-- ==== Sys2Proof/Certificates/Slice0/Obligations.lean ====
section
/-! DEFINITION. The statements for the provers, in the order of the opcode table's families: what each instruction and
each event of the device does, and what it leaves alone. -/

open Sys2Proof Sys2Proof.Machine Sys2Proof.Safety

/-! ## Scalar registers (R207 to R216) -/

/-- R207, R208: the two-operand arithmetic and logic instructions write `d` with the table's value and change nothing else;
so do the divisions, with the results the manual gives for a zero divisor and for signed overflow, where neither traps. -/
def Obligations.ScalarArithmeticWritesTheTable : Prop :=
  ∀ (s : State) (d a b : BitVec 6),
    let A := s.sreg a
    let B := s.sreg b
    let n := B.toNat % 64
    let writes (i : Instr) (v : Word) : Prop := Completes (exec i s) fun t => WritesScalar s t d v
    writes (.add d a b) (word (A.toNat + B.toNat)) ∧
    writes (.sub d a b) (wordI ((A.toNat : Int) - B.toNat)) ∧
    writes (.and d a b) (A &&& B) ∧
    writes (.or d a b) (A ||| B) ∧
    writes (.xor d a b) (A ^^^ B) ∧
    writes (.andn d a b) (A &&& ~~~B) ∧
    writes (.mul d a b) (word (A.toNat * B.toNat)) ∧
    writes (.mulh d a b) (wordI ((A.toInt * B.toInt).fdiv (2 ^ 64))) ∧
    writes (.mulhu d a b) (word (A.toNat * B.toNat / 2 ^ 64)) ∧
    writes (.shl d a b) (word (A.toNat * 2 ^ n)) ∧
    writes (.shr d a b) (word (A.toNat / 2 ^ n)) ∧
    writes (.sra d a b) (wordI (A.toInt.fdiv (2 ^ n))) ∧
    writes (.min d a b) (wordI (min A.toInt B.toInt)) ∧
    writes (.max d a b) (wordI (max A.toInt B.toInt)) ∧
    writes (.minu d a b) (word (min A.toNat B.toNat)) ∧
    writes (.maxu d a b) (word (max A.toNat B.toNat)) ∧
    (B = 0 → writes (.div d a b) (word (2 ^ 64 - 1)) ∧ writes (.divu d a b) (word (2 ^ 64 - 1)) ∧
      writes (.rem d a b) A ∧ writes (.remu d a b) A) ∧
    (A.toInt = -2 ^ 63 → B.toInt = -1 → writes (.div d a b) (word (2 ^ 63)) ∧ writes (.rem d a b) 0) ∧
    (B ≠ 0 → ¬(A.toInt = -2 ^ 63 ∧ B.toInt = -1) →
      writes (.div d a b) (wordI (A.toInt.tdiv B.toInt)) ∧ writes (.rem d a b) (wordI (A.toInt.tmod B.toInt))) ∧
    (B ≠ 0 → writes (.divu d a b) (word (A.toNat / B.toNat)) ∧ writes (.remu d a b) (word (A.toNat % B.toNat)))

/-- R209 to R211: `CLZ`, `CTZ`, `POPC` and `MOV`, the counts said by the bits they count; `BFX`, `BFI` and `SEL`, bit by
bit. -/
def Obligations.BitsAndFields : Prop :=
  ∀ (s : State) (d a b : BitVec 6) (f : BitVec 3),
    let A := s.sreg a
    let B := s.sreg b
    let pos := (B.extractLsb' 0 6).toNat
    let n := min (min (B.extractLsb' 8 7).toNat 64) (64 - pos)
    let writes (i : Instr) (v : Word) : Prop := Completes (exec i s) fun t => WritesScalar s t d v
    (A = 0 → writes (.clz d a) 64 ∧ writes (.ctz d a) 64) ∧
    (∀ h, h < 64 → A.getLsbD h = true → (∀ j, h < j → A.getLsbD j = false) → writes (.clz d a) (word (63 - h))) ∧
    (∀ l, l < 64 → A.getLsbD l = true → (∀ j, j < l → A.getLsbD j = false) → writes (.ctz d a) (word l)) ∧
    writes (.popc d a) (word ((List.range 64).countP fun i => A.getLsbD i)) ∧
    writes (.mov d a) A ∧
    (Completes (exec (.bfx d a b) s) fun t => ∃ v, WritesScalar s t d v ∧
      ∀ i, i < 64 → v.getLsbD i = (decide (i < n) && A.getLsbD (pos + i))) ∧
    (Completes (exec (.bfi d a b) s) fun t => ∃ v, WritesScalar s t d v ∧
      ∀ i, i < 64 → v.getLsbD i =
        if pos ≤ i ∧ i < pos + n then A.getLsbD (i - pos) else (s.sreg d).getLsbD i) ∧
    writes (.sel d a b f) (if s.preg f then A else B)

/-- R212 and R213: the comparisons of registers and with an immediate, which a `WIDE` extends, and the logic of predicates
write predicate `d` and nothing else. The unsigned forms compare against the sign-extended immediate read as an unsigned
value. -/
def Obligations.ComparisonsWriteAPredicate : Prop :=
  ∀ (s : State) (d : BitVec 3) (a b : BitVec 6) (imm : BitVec 9) (p q : BitVec 3),
    let A := s.sreg a
    let B := s.sreg b
    let C : Word := wordI (signedImm s.bun.wide imm)
    let writes (i : Instr) (v : Bool) : Prop := Completes (exec i s) fun t => WritesPred s t d v
    writes (.cmpEq d a b) (decide (A = B)) ∧
    writes (.cmpNe d a b) (decide (A ≠ B)) ∧
    writes (.cmpLt d a b) (decide (A.toInt < B.toInt)) ∧
    writes (.cmpGe d a b) (decide (B.toInt ≤ A.toInt)) ∧
    writes (.cmpLtu d a b) (decide (A.toNat < B.toNat)) ∧
    writes (.cmpGeu d a b) (decide (B.toNat ≤ A.toNat)) ∧
    writes (.cmpiEq d a imm) (decide (A = C)) ∧
    writes (.cmpiNe d a imm) (decide (A ≠ C)) ∧
    writes (.cmpiLt d a imm) (decide (A.toInt < signedImm s.bun.wide imm)) ∧
    writes (.cmpiGe d a imm) (decide (signedImm s.bun.wide imm ≤ A.toInt)) ∧
    writes (.cmpiLtu d a imm) (decide (A.toNat < C.toNat)) ∧
    writes (.cmpiGeu d a imm) (decide (C.toNat ≤ A.toNat)) ∧
    writes (.pand d p q) (s.preg p && s.preg q) ∧
    writes (.por d p q) (s.preg p || s.preg q) ∧
    writes (.pnot d p) (!s.preg p)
__________________________________________________
What this task involves: The data above should be output exactly, with each line intact.

Task result:
-- ==== Sys2Proof/Certificates/Slice0/Obligations.lean ====
section
/-! DEFINITION. The statements for the provers, in the order of the opcode table's families: what each instruction and
each event of the device does, and what it leaves alone. -/

open Sys2Proof Sys2Proof.Machine Sys2Proof.Safety

/-! ## Scalar registers (R207 to R216) -/

/-- R207, R208: the two-operand arithmetic and logic instructions write `d` with the table's value and change nothing else;
so do the divisions, with the results the manual gives for a zero divisor and for signed overflow, where neither traps. -/
def Obligations.ScalarArithmeticWritesTheTable : Prop :=
  ∀ (s : State) (d a b : BitVec 6),
    let A := s.sreg a
    let B := s.sreg b
    let n := B.toNat % 64
    let writes (i : Instr) (v : Word) : Prop := Completes (exec i s) fun t => WritesScalar s t d v
    writes (.add d a b) (word (A.toNat + B.toNat)) ∧
    writes (.sub d a b) (wordI ((A.toNat : Int) - B.toNat)) ∧
    writes (.and d a b) (A &&& B) ∧
    writes (.or d a b) (A ||| B) ∧
    writes (.xor d a b) (A ^^^ B) ∧
    writes (.andn d a b) (A &&& ~~~B) ∧
    writes (.mul d a b) (word (A.toNat * B.toNat)) ∧
    writes (.mulh d a b) (wordI ((A.toInt * B.toInt).fdiv (2 ^ 64))) ∧
    writes (.mulhu d a b) (word (A.toNat * B.toNat / 2 ^ 64)) ∧
    writes (.shl d a b) (word (A.toNat * 2 ^ n)) ∧
    writes (.shr d a b) (word (A.toNat / 2 ^ n)) ∧
    writes (.sra d a b) (wordI (A.toInt.fdiv (2 ^ n))) ∧
    writes (.min d a b) (wordI (min A.toInt B.toInt)) ∧
    writes (.max d a b) (wordI (max A.toInt B.toInt)) ∧
    writes (.minu d a b) (word (min A.toNat B.toNat)) ∧
    writes (.maxu d a b) (word (max A.toNat B.toNat)) ∧
    (B = 0 → writes (.div d a b) (word (2 ^ 64 - 1)) ∧ writes (.divu d a b) (word (2 ^ 64 - 1)) ∧
      writes (.rem d a b) A ∧ writes (.remu d a b) A) ∧
    (A.toInt = -2 ^ 63 → B.toInt = -1 → writes (.div d a b) (word (2 ^ 63)) ∧ writes (.rem d a b) 0) ∧
    (B ≠ 0 → ¬(A.toInt = -2 ^ 63 ∧ B.toInt = -1) →
      writes (.div d a b) (wordI (A.toInt.tdiv B.toInt)) ∧ writes (.rem d a b) (wordI (A.toInt.tmod B.toInt))) ∧
    (B ≠ 0 → writes (.divu d a b) (word (A.toNat / B.toNat)) ∧ writes (.remu d a b) (word (A.toNat % B.toNat)))

/-- R209 to R211: `CLZ`, `CTZ`, `POPC` and `MOV`, the counts said by the bits they count; `BFX`, `BFI` and `SEL`, bit by
bit. -/
def Obligations.BitsAndFields : Prop :=
  ∀ (s : State) (d a b : BitVec 6) (f : BitVec 3),
    let A := s.sreg a
    let B := s.sreg b
    let pos := (B.extractLsb' 0 6).toNat
    let n := min (min (B.extractLsb' 8 7).toNat 64) (64 - pos)
    let writes (i : Instr) (v : Word) : Prop := Completes (exec i s) fun t => WritesScalar s t d v
    (A = 0 → writes (.clz d a) 64 ∧ writes (.ctz d a) 64) ∧
    (∀ h, h < 64 → A.getLsbD h = true → (∀ j, h < j → A.getLsbD j = false) → writes (.clz d a) (word (63 - h))) ∧
    (∀ l, l < 64 → A.getLsbD l = true → (∀ j, j < l → A.getLsbD j = false) → writes (.ctz d a) (word l)) ∧
    writes (.popc d a) (word ((List.range 64).countP fun i => A.getLsbD i)) ∧
    writes (.mov d a) A ∧
    (Completes (exec (.bfx d a b) s) fun t => ∃ v, WritesScalar s t d v ∧
      ∀ i, i < 64 → v.getLsbD i = (decide (i < n) && A.getLsbD (pos + i))) ∧
    (Completes (exec (.bfi d a b) s) fun t => ∃ v, WritesScalar s t d v ∧
      ∀ i, i < 64 → v.getLsbD i =
        if pos ≤ i ∧ i < pos + n then A.getLsbD (i - pos) else (s.sreg d).getLsbD i) ∧
    writes (.sel d a b f) (if s.preg f then A else B)

/-- R212 and R213: the comparisons of registers and with an immediate, which a `WIDE` extends, and the logic of predicates
write predicate `d` and nothing else. The unsigned forms compare against the sign-extended immediate read as an unsigned
value. -/
def Obligations.ComparisonsWriteAPredicate : Prop :=
  ∀ (s : State) (d : BitVec 3) (a b : BitVec 6) (imm : BitVec 9) (p q : BitVec 3),
    let A := s.sreg a
    let B := s.sreg b
    let C : Word := wordI (signedImm s.bun.wide imm)
    let writes (i : Instr) (v : Bool) : Prop := Completes (exec i s) fun t => WritesPred s t d v
    writes (.cmpEq d a b) (decide (A = B)) ∧
    writes (.cmpNe d a b) (decide (A ≠ B)) ∧
    writes (.cmpLt d a b) (decide (A.toInt < B.toInt)) ∧
    writes (.cmpGe d a b) (decide (B.toInt ≤ A.toInt)) ∧
    writes (.cmpLtu d a b) (decide (A.toNat < B.toNat)) ∧
    writes (.cmpGeu d a b) (decide (B.toNat ≤ A.toNat)) ∧
    writes (.cmpiEq d a imm) (decide (A = C)) ∧
    writes (.cmpiNe d a imm) (decide (A ≠ C)) ∧
    writes (.cmpiLt d a imm) (decide (A.toInt < signedImm s.bun.wide imm)) ∧
    writes (.cmpiGe d a imm) (decide (signedImm s.bun.wide imm ≤ A.toInt)) ∧
    writes (.cmpiLtu d a imm) (decide (A.toNat < C.toNat)) ∧
    writes (.cmpiGeu d a imm) (decide (C.toNat ≤ A.toNat)) ∧
    writes (.pand d p q) (s.preg p && s.preg q) ∧
    writes (.por d p q) (s.preg p || s.preg q) ∧
    writes (.pnot d p) (!s.preg p)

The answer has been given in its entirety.